By Marilyn Mackenzie
Some people had fun that day. My ex, for example. He socialized and partied, while I pranced around trying to find parents, siblings, parents and grandparents for the pictures. Just when I thought I had everyone gathered, someone slipped away and I had to start all over again.
There really was too much booze circulating at the reception. Perhaps if we – my parents and I – had been paying for the alcohol, there would not have been quite so much. But tradition said that the groom’s parents paid for the booze, and pay for it they did!
I drank some champagne, of course. I had to participate in the toasts. Later, I grabbed a glass of punch and spat it out as I shrieked to my mother, “Mom, this punch was spiked!”
“I know, Marilyn. We’re keeping the kids away from it.” Mom patted my arm and said, “It was a beautiful wedding, Marilyn. Just beautiful. And these people will be here until there is nothing left to drink if you don’t get out of here.”
She was right. I went looking for the socializing groom and found him downing shots with some guys from work. We danced the last dance, said our good-byes and headed for the elevator. We were spending the night in a hotel just down the road, then taking off for Niagra Falls in the morning.
The hotel provided another bottle of champagne for us and we drank that as we sat in the middle of the bed opening cards. Our take was about $1200, half in cash and half in checks. Not bad for 1973. Plus we still had all the wrapped gifts to open. I began to think that maybe all the falderal had been worth it.
We opened another bottle of some kind of booze. I don’t remember what it was. I was only 21 and my new spouse would be 21 in a few months. We didn’t have much experience with drinking. Soon we were nodding off, without the slightest interest in getting cozy. Well, there was time for that later.
I woke the next morning in big, big trouble. First, I had a hangover. My first, I guess. Secondly, I was also experiencing mid-range menstrual cramps. That meant that within the next 24 hours….well, you get the picture. What a great way to spend a honeymoon.
I called room service while my new spouse was in the shower, requesting strong coffee, buttered toast and aspirin for me. The clerk asked it I might also want to try a Bloody Mary, saying that sometimes it helped to drink the next morning to get the blood flowing again. Or some such nonsense. Right. I declined that suggestion. For my spouse, I ordered a normal and huge breakfast. If I couldn’t be all cuddly, I knew that food was the next best thing for him.
Soon we were speeding down the highway. Well, we were speeding as fast as a 70’s VW bug could speed. I was totally unaware of the scenery, but I did know that we were going up and down hills or mountains. Well, we tried to drive up and down the mountains.
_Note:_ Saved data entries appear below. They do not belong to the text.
-- ==== Sys2Proof/Machine/RegRows.lean ====
section
/-! DEFINITION. Register accesses that have no row of their own, posted writes, and the parity sweep (R73, R230, R247 to
R254, R451). -/

namespace Sys2Proof.Machine

/-- A memory write of the companion is held. -/
def writeHeld : Held → Bool
  | .sprue q => q.opc == 0x12 || q.opc == 0x13
  | _ => false

/-- A requester reads a register; a read of the companion does not pass a memory write that it has sent before (R230). -/
def regReadBy (rq : Requester) (tag off : Nat) (ext : Ext) (s : State) : State :=
  match rq with
  | .sprue k =>
    if sprUp s = true ∧ s.held.any writeHeld = true then hold (.regRd k tag off) (regSeen rq 0x14 tag off 0 s)
    else readGate rq tag off (regRead ext off) s
  | _ => readGate rq tag off (regRead ext off) s

/-- REG_RD (R73, R230, R247): a read of a register, or of a notice queue's pop port. -/
def execRegRd (kernel : Bool) (tag off : Nat) (ext : Ext) (s : State) : Host.Outcome State Fault Refusal :=
  .next <|
    if 0x310000 ≤ off ∧ off < 0x310800 ∧ off % 32 = 0 then nqPortRead (.sprue kernel) tag ((off - 0x310000) / 32) s
    else regReadBy (.sprue kernel) tag off ext s

/-- REG_WR (R247): posted, without a response. -/
def execRegWr (kernel : Bool) (off : Nat) (v : W32) (good : Nat) (ext : Ext) (s : State) :
    Host.Outcome State Fault Refusal :=
  .next (regWrite (.sprue kernel) ext good off v s)

/-- A register has bits of type RC. -/
def isRc (off : Nat) : Bool :=
  match regAt off with
  | some d => d.rc != 0
  | none => false

/-- RC_REGISTER_READ (R249). -/
def execRcRegisterRead (rq : Requester) (off : Nat) (ext : Ext) (s : State) : Host.Outcome State Fault Refusal :=
  .next (if isRc off then regReadBy rq 0 off ext s else s)

/-- GLB_ACCESS_STATUS_READ (R254). -/
def execGlbAccessStatusRead (rq : Requester) (ext : Ext) (s : State) : Host.Outcome State Fault Refusal :=
  .next (regReadBy rq 0 Reg.glbAccessStatus ext s)

/-- REGISTER_WRITE (R251). (DESIGN CHOICE, log 155.) -/
def execRegisterWrite (rq : Requester) (off : Nat) (v : W32) (good : Nat) (ext : Ext) (s : State) :
    Host.Outcome State Fault Refusal :=
  .next (regWrite rq ext good off v s)

/-- RWP_WRITE_DONE (R252). -/
def execRwpWriteDone (off : Nat) (ext : Ext) (s : State) : Host.Outcome State Fault Refusal := .next (postedDone ext off s)

/-- An upset of a register's stored bits: those of type RW and RWP carry parity (R253). The doorbells store nothing of
their own (R257). -/
def upset (off : Nat) (flips : W32) (s : State) : State :=
  match regAt off with
  | none => s
  | some d =>
    let m : W32 := BitVec.ofNat 32 (d.rw + d.rwp)
    if m = 0 ∨ (0x280000 ≤ off ∧ off < 0x2C0000) then s
    else
      let s := s.setReg off (s.reg off ^^^ (flips &&& m))
      { s with parityBad := s.parityBad.filter (· != off) ++ [off] }

/-- PARITY_SWEEP (R253, R450, R451): `bad` are the registers upset since the last sweep with the bits that flipped;
`secure` tells that a register of class S is among the mismatches. (DEDUCED, log 148; DESIGN CHOICE, log 155.) -/
def execParitySweep (bad : List (Nat × W32)) (secure : Bool) (ext : Ext) (s : State) :
    Host.Outcome State Fault Refusal :=
  .next <|
    let s := forEach (fun p s => upset p.1 p.2 s) bad s
    if secure then deviceReset ext s
    else if s.parityBad = [] then { s with parityDirty := false }
    else forEach (parityFault ext) s.parityBad s

end Sys2Proof.Machine
end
My new spouse and I had not made any long road trips together, and I forgot to tell him about my affliction – carsickness. He soon found out. Add normal carsickness to being hung over and having cramps, and you have a disaster waiting to happen.
In order for us to make any progress in the VW, we had to speed downhill and hope that the car would travel at a decent speed up the hill as a result. The problem was that just as we gathered enough speed going downhill to allow us to make it uphill, I shouted, “Stop the car!”
Not knowing why, he quickly pulled the car onto the shoulder of the road and looked at me quizzingly. “What?”
I didn’t have to respond. I couldn’t respond. I quickly exited the car and leaned over and spilled my guts on the side of the road.
“Oh. Better now?”
“I think so.”
“Okay.”
Off we sped. Well, no, we didn’t speed. Rather, our VW bug slowly crawled up the next hill with traffic piling up behind us.
We did speed down the next hill, made adequate time up the next hill, then were soaring down another hill when I shouted again, “Stop the car!”
“Again?”
“Yes! NOW!”
This time, I opened the door and leaned out and tossed my cookies – well, buttered toast, I guess – on the ground right outside the car.
“Gross!”
“Yes, I’m sorry.”
“Do this often?”
“Um…yes.”
“And you didn’t tell me because…..?”
“Gee, we’ve know each other for so long, that I thought you had heard all the stories…of how we traveled and us three kids all got sick, and…”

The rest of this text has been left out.